### What to produce:
Among the entries that follow, the required portion opens with the line containing "the sentinel is" and closes with the line containing "2 ≤ len ∧ len ≤ 15 ∧ decodeLevel". Give that portion again exactly, and nothing else.

(The input Opens)

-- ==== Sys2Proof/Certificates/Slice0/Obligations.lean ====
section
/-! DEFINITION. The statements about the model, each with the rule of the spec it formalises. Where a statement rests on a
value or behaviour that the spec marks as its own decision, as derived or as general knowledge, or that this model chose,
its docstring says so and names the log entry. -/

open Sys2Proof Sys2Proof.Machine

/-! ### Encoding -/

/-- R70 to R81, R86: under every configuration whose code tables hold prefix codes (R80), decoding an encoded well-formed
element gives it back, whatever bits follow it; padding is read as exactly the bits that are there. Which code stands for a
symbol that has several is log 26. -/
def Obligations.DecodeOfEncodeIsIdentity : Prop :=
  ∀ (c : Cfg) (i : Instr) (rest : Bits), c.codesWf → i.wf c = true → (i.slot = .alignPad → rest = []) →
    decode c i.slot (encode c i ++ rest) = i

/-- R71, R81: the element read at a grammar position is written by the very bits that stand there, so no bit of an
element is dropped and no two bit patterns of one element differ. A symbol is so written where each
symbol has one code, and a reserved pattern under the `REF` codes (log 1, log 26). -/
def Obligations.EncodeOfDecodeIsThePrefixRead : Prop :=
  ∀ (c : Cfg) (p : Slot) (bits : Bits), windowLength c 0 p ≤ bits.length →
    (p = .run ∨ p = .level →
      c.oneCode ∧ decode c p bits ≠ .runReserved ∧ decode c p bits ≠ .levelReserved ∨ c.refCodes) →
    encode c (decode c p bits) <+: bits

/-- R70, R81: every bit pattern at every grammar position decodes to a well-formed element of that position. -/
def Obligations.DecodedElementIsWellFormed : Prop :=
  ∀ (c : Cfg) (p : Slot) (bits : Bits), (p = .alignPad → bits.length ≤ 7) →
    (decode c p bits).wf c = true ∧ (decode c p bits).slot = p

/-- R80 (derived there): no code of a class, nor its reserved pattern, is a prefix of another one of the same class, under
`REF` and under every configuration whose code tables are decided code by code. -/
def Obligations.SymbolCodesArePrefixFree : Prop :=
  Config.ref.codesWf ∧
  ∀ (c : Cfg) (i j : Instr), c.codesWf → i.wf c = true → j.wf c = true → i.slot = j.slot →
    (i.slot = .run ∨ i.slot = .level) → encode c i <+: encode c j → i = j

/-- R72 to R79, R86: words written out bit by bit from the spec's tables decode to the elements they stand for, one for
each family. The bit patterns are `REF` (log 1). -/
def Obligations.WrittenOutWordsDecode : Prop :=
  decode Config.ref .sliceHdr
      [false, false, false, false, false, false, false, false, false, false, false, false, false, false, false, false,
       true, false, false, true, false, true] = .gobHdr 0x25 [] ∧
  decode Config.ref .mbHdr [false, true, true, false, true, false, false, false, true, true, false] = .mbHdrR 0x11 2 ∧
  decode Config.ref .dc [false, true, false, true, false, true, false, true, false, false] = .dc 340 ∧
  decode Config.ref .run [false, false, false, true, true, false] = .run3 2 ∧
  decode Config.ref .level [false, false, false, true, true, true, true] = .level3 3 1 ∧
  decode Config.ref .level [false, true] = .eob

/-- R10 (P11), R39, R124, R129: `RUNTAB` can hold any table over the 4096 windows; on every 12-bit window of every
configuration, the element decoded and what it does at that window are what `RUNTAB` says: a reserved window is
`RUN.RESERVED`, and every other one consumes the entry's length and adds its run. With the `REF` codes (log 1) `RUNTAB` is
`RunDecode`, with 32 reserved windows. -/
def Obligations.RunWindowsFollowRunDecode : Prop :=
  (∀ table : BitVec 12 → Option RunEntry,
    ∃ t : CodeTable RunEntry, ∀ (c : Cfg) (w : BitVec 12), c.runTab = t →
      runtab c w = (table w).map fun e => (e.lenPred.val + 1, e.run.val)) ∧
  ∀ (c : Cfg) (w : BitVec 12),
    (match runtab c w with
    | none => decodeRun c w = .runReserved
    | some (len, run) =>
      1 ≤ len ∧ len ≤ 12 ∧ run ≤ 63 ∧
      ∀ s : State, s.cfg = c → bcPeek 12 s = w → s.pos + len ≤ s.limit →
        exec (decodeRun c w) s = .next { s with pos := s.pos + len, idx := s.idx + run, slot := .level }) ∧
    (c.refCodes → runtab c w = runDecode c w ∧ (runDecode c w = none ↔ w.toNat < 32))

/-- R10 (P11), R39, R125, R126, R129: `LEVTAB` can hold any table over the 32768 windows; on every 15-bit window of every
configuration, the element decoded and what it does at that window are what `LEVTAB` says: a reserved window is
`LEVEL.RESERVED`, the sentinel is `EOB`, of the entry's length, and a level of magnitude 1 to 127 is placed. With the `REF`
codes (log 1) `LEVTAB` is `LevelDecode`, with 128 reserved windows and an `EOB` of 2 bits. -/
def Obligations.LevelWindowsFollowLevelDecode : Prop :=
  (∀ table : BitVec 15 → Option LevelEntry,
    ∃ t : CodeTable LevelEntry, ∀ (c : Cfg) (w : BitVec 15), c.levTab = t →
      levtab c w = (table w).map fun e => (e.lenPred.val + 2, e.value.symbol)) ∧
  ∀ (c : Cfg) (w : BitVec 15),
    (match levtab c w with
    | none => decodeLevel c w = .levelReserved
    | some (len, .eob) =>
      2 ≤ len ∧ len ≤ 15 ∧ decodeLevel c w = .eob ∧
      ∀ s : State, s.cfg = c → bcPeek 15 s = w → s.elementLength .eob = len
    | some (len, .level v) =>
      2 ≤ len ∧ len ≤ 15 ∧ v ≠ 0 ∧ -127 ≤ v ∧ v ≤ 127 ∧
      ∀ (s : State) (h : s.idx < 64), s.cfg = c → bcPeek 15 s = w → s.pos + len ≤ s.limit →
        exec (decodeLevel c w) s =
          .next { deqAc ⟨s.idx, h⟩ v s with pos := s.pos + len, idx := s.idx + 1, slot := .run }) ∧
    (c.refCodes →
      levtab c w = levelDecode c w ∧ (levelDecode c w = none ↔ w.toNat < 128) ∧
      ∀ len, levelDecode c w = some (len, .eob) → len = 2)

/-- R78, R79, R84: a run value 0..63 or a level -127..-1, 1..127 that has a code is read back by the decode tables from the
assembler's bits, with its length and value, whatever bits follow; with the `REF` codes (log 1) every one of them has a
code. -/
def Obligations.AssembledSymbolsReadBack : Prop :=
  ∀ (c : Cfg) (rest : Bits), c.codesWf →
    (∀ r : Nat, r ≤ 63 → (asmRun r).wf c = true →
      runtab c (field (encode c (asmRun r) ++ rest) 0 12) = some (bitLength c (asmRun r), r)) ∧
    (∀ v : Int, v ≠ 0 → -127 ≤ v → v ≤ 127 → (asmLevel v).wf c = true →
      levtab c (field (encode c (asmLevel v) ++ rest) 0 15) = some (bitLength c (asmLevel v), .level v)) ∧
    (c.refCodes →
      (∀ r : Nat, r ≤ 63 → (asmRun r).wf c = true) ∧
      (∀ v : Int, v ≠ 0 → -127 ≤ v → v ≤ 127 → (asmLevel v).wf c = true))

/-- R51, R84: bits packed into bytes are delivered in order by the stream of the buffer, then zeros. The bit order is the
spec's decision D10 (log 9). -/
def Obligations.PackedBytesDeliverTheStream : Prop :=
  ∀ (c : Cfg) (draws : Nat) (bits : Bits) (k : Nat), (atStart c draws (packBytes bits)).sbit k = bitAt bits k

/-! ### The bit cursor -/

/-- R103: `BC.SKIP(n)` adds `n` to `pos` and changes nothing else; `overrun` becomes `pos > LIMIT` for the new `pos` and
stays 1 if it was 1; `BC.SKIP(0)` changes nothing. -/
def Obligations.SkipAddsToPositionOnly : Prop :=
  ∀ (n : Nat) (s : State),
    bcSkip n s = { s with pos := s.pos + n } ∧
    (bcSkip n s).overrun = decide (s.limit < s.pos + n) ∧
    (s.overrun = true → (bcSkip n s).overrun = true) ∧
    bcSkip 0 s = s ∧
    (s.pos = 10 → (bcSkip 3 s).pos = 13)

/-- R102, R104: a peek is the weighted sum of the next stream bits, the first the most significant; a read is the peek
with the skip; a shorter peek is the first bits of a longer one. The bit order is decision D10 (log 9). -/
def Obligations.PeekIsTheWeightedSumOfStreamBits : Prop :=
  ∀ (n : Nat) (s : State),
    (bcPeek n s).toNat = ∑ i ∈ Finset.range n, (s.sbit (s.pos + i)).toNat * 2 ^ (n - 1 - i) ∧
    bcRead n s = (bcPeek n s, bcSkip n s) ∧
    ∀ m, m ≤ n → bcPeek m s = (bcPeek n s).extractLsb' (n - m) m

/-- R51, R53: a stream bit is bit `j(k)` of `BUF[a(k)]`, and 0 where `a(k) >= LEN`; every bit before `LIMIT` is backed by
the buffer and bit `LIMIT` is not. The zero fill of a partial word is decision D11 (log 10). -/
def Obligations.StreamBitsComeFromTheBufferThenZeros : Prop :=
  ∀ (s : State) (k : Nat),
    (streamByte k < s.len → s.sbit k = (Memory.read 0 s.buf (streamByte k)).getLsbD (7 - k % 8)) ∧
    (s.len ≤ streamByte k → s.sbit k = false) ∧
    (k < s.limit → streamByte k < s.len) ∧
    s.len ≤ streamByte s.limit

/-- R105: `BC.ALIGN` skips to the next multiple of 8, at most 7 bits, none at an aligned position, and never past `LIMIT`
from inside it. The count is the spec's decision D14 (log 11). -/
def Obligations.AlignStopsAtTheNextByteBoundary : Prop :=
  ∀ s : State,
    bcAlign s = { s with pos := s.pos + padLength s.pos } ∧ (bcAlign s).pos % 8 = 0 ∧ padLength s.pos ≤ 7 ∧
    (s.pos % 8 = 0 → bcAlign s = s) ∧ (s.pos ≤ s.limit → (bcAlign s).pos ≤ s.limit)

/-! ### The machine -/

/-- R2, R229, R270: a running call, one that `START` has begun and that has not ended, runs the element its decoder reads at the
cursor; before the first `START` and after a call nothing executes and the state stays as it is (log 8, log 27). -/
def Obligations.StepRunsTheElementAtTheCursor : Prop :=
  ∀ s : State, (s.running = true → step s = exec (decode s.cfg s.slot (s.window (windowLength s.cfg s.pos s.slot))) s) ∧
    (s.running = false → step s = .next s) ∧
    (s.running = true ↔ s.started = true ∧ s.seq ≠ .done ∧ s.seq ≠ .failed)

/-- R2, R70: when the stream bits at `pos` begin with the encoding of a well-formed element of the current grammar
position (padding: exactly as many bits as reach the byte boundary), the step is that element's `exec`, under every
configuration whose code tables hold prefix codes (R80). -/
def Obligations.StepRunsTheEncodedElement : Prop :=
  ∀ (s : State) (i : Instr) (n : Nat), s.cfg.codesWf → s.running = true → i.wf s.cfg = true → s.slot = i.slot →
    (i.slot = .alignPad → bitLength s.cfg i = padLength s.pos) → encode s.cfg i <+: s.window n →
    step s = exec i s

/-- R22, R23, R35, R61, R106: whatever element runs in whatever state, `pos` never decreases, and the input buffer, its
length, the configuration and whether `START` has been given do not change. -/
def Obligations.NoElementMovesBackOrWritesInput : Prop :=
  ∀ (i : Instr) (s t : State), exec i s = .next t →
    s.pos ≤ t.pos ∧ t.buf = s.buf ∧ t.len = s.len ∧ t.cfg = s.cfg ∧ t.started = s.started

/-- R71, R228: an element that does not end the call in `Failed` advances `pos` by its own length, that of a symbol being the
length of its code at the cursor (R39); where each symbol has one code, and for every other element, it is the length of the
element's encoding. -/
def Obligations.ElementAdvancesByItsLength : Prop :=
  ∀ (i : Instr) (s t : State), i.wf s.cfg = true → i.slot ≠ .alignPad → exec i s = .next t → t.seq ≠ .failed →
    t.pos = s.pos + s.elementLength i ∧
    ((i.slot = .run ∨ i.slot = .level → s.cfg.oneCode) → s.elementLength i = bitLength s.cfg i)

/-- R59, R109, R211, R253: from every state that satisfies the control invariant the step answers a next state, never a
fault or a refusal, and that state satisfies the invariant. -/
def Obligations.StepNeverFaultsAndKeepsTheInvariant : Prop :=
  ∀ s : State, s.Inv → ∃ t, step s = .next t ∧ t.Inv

(The input Closes)

### Answer to the exercise:
`LEVEL.RESERVED`, the sentinel is `EOB`, of the entry's length, and a level of magnitude 1 to 127 is placed. With the `REF`
codes (log 1) `LEVTAB` is `LevelDecode`, with 128 reserved windows and an `EOB` of 2 bits. -/
def Obligations.LevelWindowsFollowLevelDecode : Prop :=
  (∀ table : BitVec 15 → Option LevelEntry,
    ∃ t : CodeTable LevelEntry, ∀ (c : Cfg) (w : BitVec 15), c.levTab = t →
      levtab c w = (table w).map fun e => (e.lenPred.val + 2, e.value.symbol)) ∧
  ∀ (c : Cfg) (w : BitVec 15),
    (match levtab c w with
    | none => decodeLevel c w = .levelReserved
    | some (len, .eob) =>
      2 ≤ len ∧ len ≤ 15 ∧ decodeLevel c w = .eob ∧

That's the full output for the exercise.